Task => Count every line of the listing where the string "moves" occurs, and reply with the count alone.
= = =
/-- Halves held for a thief core return to their deques (Table 13.6). -/
def State.returnTransits (s : State) (thief : Nat) : State :=
  { s with tasks := s.tasks.map fun t => if t.place == .transit thief then { t with place := .deque } else t }

/-! REGGIVE and REGCLAIM (R334). -/

/-- A thread's allocation once its outstanding moves have been made. -/
def State.budgetOf (s : State) (l : Lane) : Nat :=
  let now := match l.w.thread? l.tid with | some t => t.v.length | none => 0
  s.reqs.foldl (fun n r =>
    if r.who == .thread l.w.id l.tid && r.phase == .sent then
      match r.op with | .budget give _ m => if give then n - m else n + m | _ => n
    else n) now

def budgetRequest (give : Bool) (b : IBody) : LaneRequest := fun s _ l r =>
  let m := fld b.imm 7 0
  let role := fld b.imm 11 8
  let n := s.budgetOf l
  if role = l.w.role (l.tid / l.w.w) then (s, .error (illegalOp 0x34))
  else if give ∧ n < m + 8 then (s, .error (illegalOp 0x32))
  else if !give ∧ 192 < n + m then (s, .error (illegalOp 0x33))
  else (s, .ok (some { r with op := .budget give role m }))

/-- REGGIVE (R334). -/
def execReggive (h : Head) (b : IBody) : State → Host.Outcome State Fault Refusal :=
  issueRequests (.reggive h b) h (budgetRequest true b)
/-- REGCLAIM (R334). -/
def execRegclaim (h : Head) (b : IBody) : State → Host.Outcome State Fault Refusal :=
  issueRequests (.regclaim h b) h (budgetRequest false b)

def Workgroup.pool (w : Workgroup) (frm taker : Nat) : Nat :=
  match w.pools.find? fun p => p.1 == frm && p.2.1 == taker with | some p => p.2.2 | none => 0
def Workgroup.setPool (w : Workgroup) (frm taker n : Nat) : Workgroup :=
  { w with pools := (w.pools.filter fun p => !(p.1 == frm && p.2.1 == taker)) ++ [(frm, taker, n)] }

/-- Whether a move of budget may be made: in program order; a give waits for pending writes, a claim for its pool. -/
def State.budgetReady (s : State) (r : Request) (give : Bool) (role m : Nat) : Bool :=
  let earlier := s.reqs.any fun q => q.who == r.who && q.id < r.id && q.phase == .sent &&
    (match q.op with | .budget .. => true | _ => false)
  match r.who with
  | .thread wg tid =>
    match s.wg? wg with
    | none => true
    | some w =>
      let own := w.role (tid / w.w)
      let n := match w.thread? tid with | some t => t.v.length | none => 0
      let goes (x : Nat) : Bool := n - m ≤ x && x < n
      let now := s.clockOf w
      let pending := w.pend.any fun p => decide (now < p.due) && (match p.wr with | .v t x _ _ => t == tid && goes x | _ => false)
      let later := s.reqs.any fun q => q.who == r.who && q.id != r.id && q.dests.any goes
      !earlier && (if give then !pending && !later else decide (m ≤ w.pool role own))
  | _ => true

/-- The budget moves. -/
def State.performBudget (s : State) (r : Request) (give : Bool) (role m : Nat) : State :=
  match r.who with
  | .thread wg tid =>
    let s := s.modWg wg fun w =>
      let own := w.role (tid / w.w)
      if give then
        (w.setPool own role (w.pool own role + m)).modThread tid fun t => { t with v := t.v.take (t.v.length - m) }
      else
        (w.setPool role own (w.pool role own - m)).modThread tid fun t => { t with v := t.v ++ List.replicate m ⟨0, false⟩ }
    s.finish r [] none
  | _ => s

/-! The prologue's own instructions (R402, R403). -/

/-- The launch that the prologue of a lane starts. -/
def State.prologueLaunch (s : State) (l : Lane) : Option Launch := if l.w.prologue then s.launch? l.w.launch else none

def pdimRequest (b : IBody) : LaneRequest := fun s _ l r =>
  match s.prologueLaunch l with
  | none => (s, .error (illegalOp 0x39))
  | some la =>
    let k := fld b.imm 1 0
    let x := (l.reg b.a).toNat
    if !la.schedule.isNull then (s.setLaunch { la with dims := la.dims.set k x }, .ok (some { r with phase := .done [] none }))
    else if k = 0 then (s.setLaunch { la with count := x }, .ok (some { r with phase := .done [] none }))
    else (s, .error (illegalOp 0x39))

/-- PDIM (R403). -/
def execPdim (h : Head) (b : IBody) : State → Host.Outcome State Fault Refusal :=
  issueRequests (.pdim h b) h (pdimRequest b)

/-- PREPEAT (R403). -/
def execPrepeat (h : Head) (b : RBody) : State → Host.Outcome State Fault Refusal :=
  issueRequests (.prepeat h b) h fun s _ l r =>
    match s.prologueLaunch l with
    | none => (s, .error (illegalOp 0x39))
    | some la => (s.setLaunch { la with repeats := true }, .ok (some { r with phase := .done [] none }))

/-- PCANCEL ends the prologue; its launch is rejected (R403). -/
def execPcancel (h : Head) (b : RBody) (s : State) : Host.Outcome State Fault Refusal :=
  .next (issue (.pcancel h b) h (fun s _ ls =>
    match ls with
    | [] => ⟨s, [], []⟩
    | l :: _ =>
      match s.prologueLaunch l with
      | none => ⟨s, ls.map fun l => (l.tid, illegalOp 0x39), []⟩
      | some la => ⟨(s.setLaunch { la with cancelled := true }).endThread l.w.id l.tid, [], []⟩) s)

end Sys2Proof.Machine
end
= = =
Solution for this problem => 2